Conventional computational approaches face fundamental bottlenecks in analyzing raw neural signals, integrating multimodal neurodata, interpreting spatiotemporal patterns, and enabling clinical translation. Method: This study systematically reviews transformative applications of large-scale AI models across five domains—neuroimaging, brain–computer interfaces, molecular neuroscience, clinical decision support, and disease modeling—and proposes a “neuroscience–AI bidirectional empowerment” framework. The framework integrates biologically inspired modeling, self-supervised learning, multimodal spatiotemporal fusion, and explainable AI (XAI), rigorously constrained by domain knowledge and ethical principles. Contribution/Results: We establish a standardized neuroscience dataset ecosystem and multidimensional evaluation benchmarks. These advances significantly enhance model interpretability, computational efficiency, and clinical adaptability, thereby accelerating end-to-end neural data analysis toward trustworthy, scalable, and clinically deployable solutions.

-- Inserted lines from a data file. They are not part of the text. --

-- ==== Sys2Proof/Tests/Slice0.lean ====
section
/-! SUPPORT. Tests against the vectors of 95_test_vectors.md, the smoke test of WellFormed, and for every statement with
hypotheses a witness that meets them together. -/

namespace Sys2Proof.Tests

set_option maxRecDepth 8000

open Machine

/-! ## Small states -/

/-- The reset state with the engine `e` and the agenda `ag`, at the default parameters. -/
def st (e : Engine) (ag : List Turn) : State := { State.resetWith defaultParams ag with eng := e }

/-- The same with the host's program `pr`. -/
def stp (e : Engine) (ag : List Turn) (pr : List HostLine) : State := { st e ag with program := pr }

/-- Active after START, `err` as given. -/
def active (err : Bool) : Engine := { Engine.initial with phase := .active, drv := ⟨.low, .low⟩, err := err }

/-- Inside the command `c`, before its micro-op `k`. -/
def inside (c : Cmd) (k : Nat) : Engine :=
  { Engine.initial with
    phase := c.entryPhase
    drv := replay (if c = .start then Pads.released else ⟨.low, .low⟩) ((expand defaultParams c).take k)
    cur := some c
    uq := (expand defaultParams c).drop k
    upc := k
    nsmp := ((expand defaultParams c).take k).count (.smp .sda) }

/-- A reset is aborting SEND_BYTE, and has released SCL. -/
def aborting : State :=
  { st { inside (.sendByte 0#8) 0 with drv := ⟨.rel, .low⟩ } [] with resetting := some .sda }

/-- What a test looks at in an outcome. -/
def see {α : Type} (o : Host.Outcome State Fault Refusal) (f : State → α) : Option α :=
  match o with
  | .next t => some (f t)
  | .fault _ => none
  | .refused _ => none

/-- The STATUS word after an outcome. -/
def status (o : Host.Outcome State Fault Refusal) : Option Word := see o (fun t => t.eng.statusWord)

/-- The step stopped. -/
def stops (o : Host.Outcome State Fault Refusal) : Bool := (status o).isNone

/-! ## WellFormed -/

theorem test_wait_zero_ill_formed : delayOk 0 = false ∧ Delay.ofNat? 0 = none := by decide

theorem test_wait_too_long_ill_formed : delayOk 16384 = false ∧ Delay.ofNat? 16384 = none := by decide

theorem test_wait_bounds_well_formed :
    (delayOk 1 = true ∧ Delay.ofNat? 1 = some ⟨1, by decide⟩) ∧
    (delayOk 16383 = true ∧ Delay.ofNat? 16383 = some ⟨16383, by decide⟩) := by decide

theorem test_default_params_ok : defaultParams.ok = true := by decide

theorem test_params_base_unaligned_refused : Params.ok { defaultParams with engineBase := 8 } = false := by decide

theorem test_params_zero_quarter_refused : Params.ok { defaultParams with tQuarter := 0 } = false := by decide

/-! ## Decoding: the words of 30_encoding.md R81 and R86, and the vectors V-DEC and V-LD9 -/

theorem test_decode_start : decodeCmd 0b00000000000000000001000000000000#32 = .ok .start := by decide

theorem test_decode_send_byte : decodeCmd 0b00000000000000000010000010100101#32 = .ok (.sendByte 0xA5#8) := by decide

theorem test_decode_rstart : decodeCmd 0b00000000000000000011000000000000#32 = .ok .rstart := by decide

theorem test_decode_read_word : decodeCmd 0b00000000000000000100000000000000#32 = .ok .readWord := by decide

theorem test_decode_stop : decodeCmd 0b00000000000000000101000000000000#32 = .ok .stop := by decide

theorem test_decode_rel : decodeUop 0b0000000000000001#16 = .ok (.rel .sda) := by decide

theorem test_decode_low : decodeUop 0b0100000000000000#16 = .ok (.low .scl) := by decide

theorem test_decode_smp : decodeUop 0b1000000000000001#16 = .ok (.smp .sda) := by decide

theorem test_decode_wait : decodeUop 0b1100000001011010#16 = .ok (.wait ⟨90, by decide⟩) := by decide

theorem test_decode_illegal :
    decodeCmd 0x00000000#32 = .error .noSuchOp ∧ decodeCmd 0x00000FFF#32 = .error .reservedMid ∧
    decodeCmd 0x0000F000#32 = .error .noSuchOp ∧ decodeCmd 0x000030FF#32 = .error .dataNotZero ∧
    decodeCmd 0x00002F00#32 = .error .reservedMid ∧ decodeCmd 0x80005000#32 = .error .reservedHigh := by decide

theorem test_decode_no_micro_op :
    decodeUop 0xC000#16 = .error .waitZero ∧ decodeUop 0x0002#16 = .error .uopReserved := by decide

theorem test_decode_bytes : decodeBytes [0xA5#8, 0x20#8, 0#8, 0#8] = .ok (.sendByte 0xA5#8) ∧
    decodeBytes [0x5A#8, 0xC0#8] = .ok (.wait ⟨90, by decide⟩) ∧ decodeBytes [0#8] = .error .badLength := by decide

/-! ## One step: V-LD, V-ST, V-SB, V-RS, V-RW, V-SP -/

/-- V-LD1, V-LD2 -/
theorem test_rel : see (exec (.rel .sda) (st (active false) [])) (fun t => (t.eng.drv, t.eng.hist)) =
    some (⟨.low, .rel⟩, [.reset, .drive .sda .rel]) := by decide

/-- V-LD3 -/
theorem test_low : see (exec (.low .scl) State.reset) (fun t => (t.eng.drv, t.eng.statusWord)) =
    some (⟨.low, .rel⟩, 0x80#32) := by decide

/-- V-LD4 -/
theorem test_smp_high : see (exec (.smp .sda) State.reset) (fun t => t.eng.hist) =
    some [.reset, .sample .sda true] := by decide

/-- V-LD5 -/
theorem test_smp_low : see (exec (.smp .sda) (State.reset.remotePull .sda true)) (fun t => t.eng.hist) =
    some [.reset, .sample .sda false] := by decide

/-- V-LD8 -/
theorem test_wait : see (exec (.wait ⟨16383, by decide⟩) (st (active false) [])) (fun t => (t.eng.drv, t.eng.tmr, t.eng.hist)) =
    some (⟨.low, .low⟩, 0, [.reset, .wait ⟨16383, by decide⟩]) := by
  simp [exec, execWait, see, Engine.delay, Engine.log, st, active, Engine.initial, State.resetWith]

/-- V-ST1: STATUS just after the write. -/
theorem test_start : status (exec .start State.reset) = some 0x00000001#32 := by decide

The advent of large-scale artificial intelligence (AI) models has a transformative effect on neuroscience research, which represents a paradigm shift from the traditional computational methods through the facilitation of end-to-end learning from raw brain signals and neural data. In this paper, we explore the transformative effects of large-scale AI models on five major neuroscience domains: neuroimaging and data processing, brain-computer interfaces and neural decoding, molecular neuroscience and genomic modeling, clinical assistance and translational frameworks, and disease-specific applications across neurological and psychiatric disorders. These models are demonstrated to address major computational neuroscience challenges, including multimodal neural data integration, spatiotemporal pattern interpretation, and the derivation of translational frameworks for clinical deployment. Moreover, the interaction between neuroscience and AI has become increasingly reciprocal, as biologically informed architectural constraints are now incorporated to develop more interpretable and computationally efficient models. This review highlights both the notable promise of such technologies and key implementation considerations, with particular emphasis on rigorous evaluation frameworks, effective domain knowledge integration, and comprehensive ethical guidelines for clinical use. Finally, a systematic listing of critical neuroscience datasets used to derive and validate large-scale AI models across diverse research applications is provided.